2021-05-02 16:21:07,658 P3079 [INFO] ============================================================
2021-05-02 16:21:07,658 P3079 [INFO] Command b_enable_corretto8
2021-05-02 16:21:07,891 P3079 [INFO] -----------------------Command Output-----------------------
2021-05-02 16:21:07,891 P3079 [INFO] 0 ansible2 available \
2021-05-02 16:21:07,891 P3079 [INFO] [ =2.4.2 =2.4.6 =2.8 =stable ]
...
2021-05-02 16:21:07,892 P3079 [INFO] 20 docker=latest enabled \
2021-05-02 16:21:07,892 P3079 [INFO] [ =17.12.1 =18.03.1 =18.06.1 =18.09.9 =stable ]

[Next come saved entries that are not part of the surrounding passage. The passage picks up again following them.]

-- ==== Sys2Proof/Word.lean ====
section
/-! DEFINITION. The words of the block: bytes, Sample Words and RGB pixels (spec/10_state.md R11, R16, R19;
spec/30_encoding.md R51, R56). -/

namespace Sys2Proof

/-- An unsigned 8-bit byte (R11: a byte of BUF; R16: a channel of an RGB Pixel). -/
abbrev Byte := BitVec 8

/-- A 32-bit Sample Word (R51). -/
abbrev SampleWord := BitVec 32

/-- An RGB Pixel: "a triple of unsigned 8-bit values" (R16, R56). -/
structure Pixel where
  r : Byte
  g : Byte
  b : Byte
  deriving DecidableEq, Repr, Inhabited

/-- A destination position `(x, y)`: column and row (R6). -/
structure Pos where
  x : Nat
  y : Nat
  deriving DecidableEq, Repr, Inhabited

end Sys2Proof
end

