/-- R89: where both chroma samples are 0, every channel is the luma; the law does not extend to raw chroma bytes of 0,
which centre to -128. -/
def Obligations.GreySampleConvertsToItsLuma : Prop :=
  ∀ (yc : BitVec 8) (s : State),
    (∃ c : Byte, (c.toNat : Int) = yc.toInt + 128 ∧
      exec (.convert yc 0#8 0#8) s = .next { s with reply := .pixel ⟨c, c, c⟩ }) ∧
    exec (.convert (-128#8) (-128#8) (-128#8)) s = .next { s with reply := .pixel ⟨0#8, 124#8, 0#8⟩ }

/-- R87: truncating before the clamp gives the same channels as clamping before the truncation. -/
def Obligations.TruncatingFirstGivesTheSamePixel : Prop :=
  ∀ (yc uc vc : BitVec 8) (s : State),
    exec (.convert yc uc vc) s = .next { s with
      reply := .pixel ⟨channelInt (truncRat ((yc.toInt : Rat) + 13983 / 10000 * vc.toInt + 128)),
       channelInt (truncRat ((yc.toInt : Rat) - 39465 / 100000 * uc.toInt - 5806 / 10000 * vc.toInt + 128)),
       channelInt (truncRat ((yc.toInt : Rat) + 203211 / 100000 * uc.toInt + 128))⟩ }

/-- R90 (e): every channel is non-decreasing in the luma, R in `vc`, B in `uc`, and G is non-increasing in both. -/
def Obligations.ConversionIsMonotone : Prop :=
  ∀ (s t t' : State) (yc yc' uc uc' vc vc' : BitVec 8) (p p' : Pixel),
    exec (.convert yc uc vc) s = .next t → t.reply = .pixel p →
    exec (.convert yc' uc' vc') s = .next t' → t'.reply = .pixel p' →
    yc.toInt ≤ yc'.toInt →
      (vc.toInt ≤ vc'.toInt → p.r.toNat ≤ p'.r.toNat) ∧
      (uc'.toInt ≤ uc.toInt → vc'.toInt ≤ vc.toInt → p.g.toNat ≤ p'.g.toNat) ∧
      (uc.toInt ≤ uc'.toInt → p.b.toNat ≤ p'.b.toNat)

/-! ## One pixel -/

/-- R107, R110: the PIX of a position stores the closed-form pixel of its word in its own cell; no other cell and no
other state changes. In ERROR a PIX is not enabled (R140). -/
def Obligations.PixStoresTheClosedFormPixel : Prop :=
  ∀ (s : State) (x : BitVec 10) (y : BitVec 9), s.status ≠ .error →
    x.toNat < s.cfgW.toNat → y.toNat < s.cfgH.toNat →
    closedOffset s.cfgW.toNat s.cfgH.toNat x.toNat y.toNat + 4 ≤ s.len.toNat →
    ∃ t, exec (pixVariant (selNumber x.toNat y.toNat) x y) s = .next t ∧ t = { s with raster := t.raster } ∧
      t.cell x.toNat y.toNat = some (closedPixel s x.toNat y.toNat) ∧
      ∀ x' y', (x', y') ≠ (x.toNat, y.toNat) → t.cell x' y' = s.cell x' y'

/-- R137 in a PIX: where BX.CHK fails the decode ends in ERROR with ERR_INTERNAL, nothing is pending and no cell
is written, whether the PIX runs alone (outside a decode: log 17) or from a RD.NEXT that draws its position, whatever
else is pending. -/
def Obligations.PixOutOfBoundsRaisesErrInternal : Prop :=
  ∀ (s : State) (x : BitVec 10) (y : BitVec 9), s.status ≠ .error →
    s.len.toNat < closedOffset s.cfgW.toNat s.cfgH.toNat x.toNat y.toNat + 4 →
    exec (pixVariant (selNumber x.toNat y.toNat) x y) s =
      .next { s with status := .error, errcode := .internal, pend := [] } ∧
    (s.status = .busy → s.pend[s.choiceIndex]? = some ⟨x.toNat, y.toNat⟩ → exec .rdNext s =
      .next { s with status := .error, errcode := .internal, pend := [], choices := s.choices.tail })

/-- R63, R107: running the fifteen operations a PIX expands to, one by one from its position, writes what the
PIX writes; they leave their transient values behind, the PIX does not (log 4). -/
def Obligations.PixEqualsItsFifteenOperations : Prop :=
  ∀ (s : State) (x : BitVec 10) (y : BitVec 9), s.status ≠ .error →
    x.toNat < s.cfgW.toNat → y.toNat < s.cfgH.toNat →
    closedOffset s.cfgW.toNat s.cfgH.toNat x.toNat y.toNat + 4 ≤ s.len.toNat →
    ∃ t, runOperations (expansion (BitVec.ofNat 2 (selNumber x.toNat y.toNat)))
        { s with lat := { s.lat with x := x.toNat, y := y.toNat } } = .next t ∧
      exec (pixVariant (selNumber x.toNat y.toNat) x y) s = .next { t with lat := s.lat }

/-- R109: any two PIX operations of different pixels commute. -/
def Obligations.PixOperationsOfDifferentPixelsCommute : Prop :=
  ∀ (s : State) (x x' : BitVec 10) (y y' : BitVec 9), (x, y) ≠ (x', y') → s.status ≠ .error →
    Raster.wf s.raster = true →
    x.toNat < s.cfgW.toNat → y.toNat < s.cfgH.toNat → x'.toNat < s.cfgW.toNat → y'.toNat < s.cfgH.toNat →
    closedOffset s.cfgW.toNat s.cfgH.toNat x.toNat y.toNat + 4 ≤ s.len.toNat →
    closedOffset s.cfgW.toNat s.cfgH.toNat x'.toNat y'.toNat + 4 ≤ s.len.toNat →
    ∃ a b t, exec (pixVariant (selNumber x.toNat y.toNat) x y) s = .next a ∧
      exec (pixVariant (selNumber x'.toNat y'.toNat) x' y') a = .next t ∧
      exec (pixVariant (selNumber x'.toNat y'.toNat) x' y') s = .next b ∧
      exec (pixVariant (selNumber x.toNat y.toNat) x y) b = .next t
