-- ==== Sys2Proof/Laws/PerInstr.lean ====
section
/-! SUPPORT. Per instruction: the encoder and the opcode table agree. -/

namespace Sys2Proof.Laws.EncodeMatchesRow

/-- The encoding stands at the slot of the instruction's own row, that row applies to its format bits, and they fit
the width of the row's format (spec/30_encoding.md, how to read opcode_table.json). -/
def Statement (i : Instr) : Prop :=
  ∃ row ∈ opcodeRows, row.mnemonic = i.mnemonic ∧ (encode i).slot = row.slot ∧
    row.applies (encode i).formatValue = true ∧ (encode i).formatValue < 2 ^ row.width

/-- A SEL word whose row has an empty mask: the row applies to every value, and the value has two bits. -/
theorem sel_any (sel : BitVec 2) (row : Row) (hm : row.mask = 0) (hv : row.value = 0) (hw : row.width = 2) :
    row.applies (selByte sel).toNat = true ∧ (selByte sel).toNat < 2 ^ row.width := by
  rw [hw]
  refine ⟨by simp [Row.applies, hm, hv], ?_⟩
  have := sel.isLt
  simp only [selByte, BitVec.toNat_setWidth]
  omega

theorem rdNext : Statement (.rdNext) :=
  ⟨⟨"RD.NEXT", .next, 2, 0, 0⟩, by decide, rfl, rfl, (rfl : (0 &&& 0 == 0) = true), (by decide : 0 < 2 ^ 2)⟩

theorem rdRowP0 (cp : BitVec 1) : Statement (.rdRowP0 cp) :=
  ⟨⟨"RD.ROW.P0", .row, 2, 2, 0⟩, by decide, rfl, rfl, by revert cp; decide⟩

theorem rdRowP1 (cp : BitVec 1) : Statement (.rdRowP1 cp) :=
  ⟨⟨"RD.ROW.P1", .row, 2, 2, 2⟩, by decide, rfl, rfl, by revert cp; decide⟩

theorem rdColE (rp : BitVec 1) : Statement (.rdColE rp) :=
  ⟨⟨"RD.COL.E", .col, 2, 1, 0⟩, by decide, rfl, rfl, by revert rp; decide⟩

theorem rdColO (rp : BitVec 1) : Statement (.rdColO rp) :=
  ⟨⟨"RD.COL.O", .col, 2, 1, 1⟩, by decide, rfl, rfl, by revert rp; decide⟩

theorem rdOffs (sel : BitVec 2) : Statement (.rdOffs sel) :=
  ⟨⟨"RD.OFFS", .offs, 2, 0, 0⟩, by decide, rfl, rfl, sel_any sel _ rfl rfl rfl⟩

theorem bxChk (sel : BitVec 2) : Statement (.bxChk sel) :=
  ⟨⟨"BX.CHK", .chk, 2, 0, 0⟩, by decide, rfl, rfl, sel_any sel _ rfl rfl rfl⟩

theorem bxFetch (sel : BitVec 2) : Statement (.bxFetch sel) :=
  ⟨⟨"BX.FETCH", .fetch, 2, 0, 0⟩, by decide, rfl, rfl, sel_any sel _ rfl rfl rfl⟩

theorem bxSplit (word : SampleWord) : Statement (.bxSplit word) :=
  ⟨⟨"BX.SPLIT", .split, 32, 0, 0⟩, by decide, rfl, rfl, by simp [Row.applies], (beWord _ _ _ _).isLt⟩

theorem bxLselE (rp : BitVec 1) : Statement (.bxLselE rp) :=
  ⟨⟨"BX.LSEL.E", .lsel, 2, 1, 0⟩, by decide, rfl, rfl, by revert rp; decide⟩

theorem bxLselO (rp : BitVec 1) : Statement (.bxLselO rp) :=
  ⟨⟨"BX.LSEL.O", .lsel, 2, 1, 1⟩, by decide, rfl, rfl, by revert rp; decide⟩

theorem bxCenter (sel : BitVec 2) : Statement (.bxCenter sel) :=
  ⟨⟨"BX.CENTER", .center, 2, 0, 0⟩, by decide, rfl, rfl, sel_any sel _ rfl rfl rfl⟩

theorem cscR (sel : BitVec 2) : Statement (.cscR sel) :=
  ⟨⟨"CSC.R", .cscR, 2, 0, 0⟩, by decide, rfl, rfl, sel_any sel _ rfl rfl rfl⟩

theorem cscG (sel : BitVec 2) : Statement (.cscG sel) :=
  ⟨⟨"CSC.G", .cscG, 2, 0, 0⟩, by decide, rfl, rfl, sel_any sel _ rfl rfl rfl⟩

theorem cscB (sel : BitVec 2) : Statement (.cscB sel) :=
  ⟨⟨"CSC.B", .cscB, 2, 0, 0⟩, by decide, rfl, rfl, sel_any sel _ rfl rfl rfl⟩

theorem cscBias (sel : BitVec 2) : Statement (.cscBias sel) :=
  ⟨⟨"CSC.BIAS", .bias, 2, 0, 0⟩, by decide, rfl, rfl, sel_any sel _ rfl rfl rfl⟩

theorem cscClamp (sel : BitVec 2) : Statement (.cscClamp sel) :=
  ⟨⟨"CSC.CLAMP", .clamp, 2, 0, 0⟩, by decide, rfl, rfl, sel_any sel _ rfl rfl rfl⟩

theorem cscTrunc (sel : BitVec 2) : Statement (.cscTrunc sel) :=
  ⟨⟨"CSC.TRUNC", .trunc, 2, 0, 0⟩, by decide, rfl, rfl, sel_any sel _ rfl rfl rfl⟩

theorem rdStore (r g b : Byte) : Statement (.rdStore r g b) :=
  ⟨⟨"RD.STORE", .store, 24, 0, 0⟩, by decide, rfl, rfl, by simp [Row.applies], (r ++ g ++ b).isLt⟩

theorem cmdStatus : Statement (.cmdStatus) :=
  ⟨⟨"CMD.STATUS", .cmd, 2, 3, 0⟩, by decide, rfl, rfl, (rfl : (0 &&& 3 == 0) = true), (by decide : 0 < 2 ^ 2)⟩

theorem cmdStart (len : BitVec 32) : Statement (.cmdStart len) :=
  ⟨⟨"CMD.START", .cmd, 2, 3, 1⟩, by decide, rfl, rfl, (rfl : (1 &&& 3 == 1) = true), (by decide : 1 < 2 ^ 2)⟩

theorem cmdRdpix (x : BitVec 10) (y : BitVec 9) : Statement (.cmdRdpix x y) :=
  ⟨⟨"CMD.RDPIX", .cmd, 2, 3, 2⟩, by decide, rfl, rfl, (rfl : (2 &&& 3 == 2) = true), (by decide : 2 < 2 ^ 2)⟩

theorem cmdReserved : Statement (.cmdReserved) :=
  ⟨⟨"CMD.RESERVED", .cmd, 2, 3, 3⟩, by decide, rfl, rfl, (rfl : (3 &&& 3 == 3) = true), (by decide : 3 < 2 ^ 2)⟩

theorem cmdDone : Statement (.cmdDone) :=
  ⟨⟨"CMD.DONE", .done, 0, 0, 0⟩, by decide, rfl, rfl, (rfl : (0 &&& 0 == 0) = true), (by decide : 0 < 2 ^ 0)⟩

theorem pixEE (x : BitVec 10) (y : BitVec 9) : Statement (.pixEE x y) :=
  ⟨⟨"PIX.EE", .pix, 2, 3, 0⟩, by decide, rfl, rfl, (rfl : (0 &&& 3 == 0) = true), (by decide : 0 < 2 ^ 2)⟩

theorem pixEO (x : BitVec 10) (y : BitVec 9) : Statement (.pixEO x y) :=
  ⟨⟨"PIX.EO", .pix, 2, 3, 1⟩, by decide, rfl, rfl, (rfl : (1 &&& 3 == 1) = true), (by decide : 1 < 2 ^ 2)⟩

theorem pixOE (x : BitVec 10) (y : BitVec 9) : Statement (.pixOE x y) :=
  ⟨⟨"PIX.OE", .pix, 2, 3, 2⟩, by decide, rfl, rfl, (rfl : (2 &&& 3 == 2) = true), (by decide : 2 < 2 ^ 2)⟩

theorem pixOO (x : BitVec 10) (y : BitVec 9) : Statement (.pixOO x y) :=
  ⟨⟨"PIX.OO", .pix, 2, 3, 3⟩, by decide, rfl, rfl, (rfl : (3 &&& 3 == 3) = true), (by decide : 3 < 2 ^ 2)⟩

theorem extract (offset : BitVec 32) (parity : BitVec 1) : Statement (.extract offset parity) :=
  ⟨⟨"EXTRACT", .extract, 0, 0, 0⟩, by decide, rfl, rfl, (rfl : (0 &&& 0 == 0) = true), (by decide : 0 < 2 ^ 0)⟩

theorem convert (yc uc vc : BitVec 8) : Statement (.convert yc uc vc) :=
  ⟨⟨"CONVERT", .convert, 0, 0, 0⟩, by decide, rfl, rfl, (rfl : (0 &&& 0 == 0) = true), (by decide : 0 < 2 ^ 0)⟩

theorem normalize (v : Byte) : Statement (.normalize v) :=
  ⟨⟨"NORMALIZE", .normalize, 0, 0, 0⟩, by decide, rfl, rfl, (rfl : (0 &&& 0 == 0) = true), (by decide : 0 < 2 ^ 0)⟩

theorem decodeFrame (n : BitVec 32) : Statement (.decodeFrame n) :=
  ⟨⟨"DECODE", .decode, 0, 0, 0⟩, by decide, rfl, rfl, (rfl : (0 &&& 0 == 0) = true), (by decide : 0 < 2 ^ 0)⟩

end Sys2Proof.Laws.EncodeMatchesRow
end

NOTE: that for some reason 18.09.9 would not install for me because the source could not be found for some reason, so 18.06.1 is the most recent version of docker available using this method of installation. I would have liked to use 19.03.13ce-1
as well, but that is not a valid option for amazon-linux-extras. An alternative may be to use amazon-linux-extras enable docker
and then add the version to the line where yum does the install, but unfortunately, I'm out of time for further exploration into this issue.
Thanks for the bug report. I'm working on a fix.
@timharsch could you confirm that the fix in #551 fixes your issue?
I can't confirm, because I don't run the latest jenkins template, but a modified version of one some number of releases back. I did a review of your PR though and from a static analysis viewpoint it looks fine to me.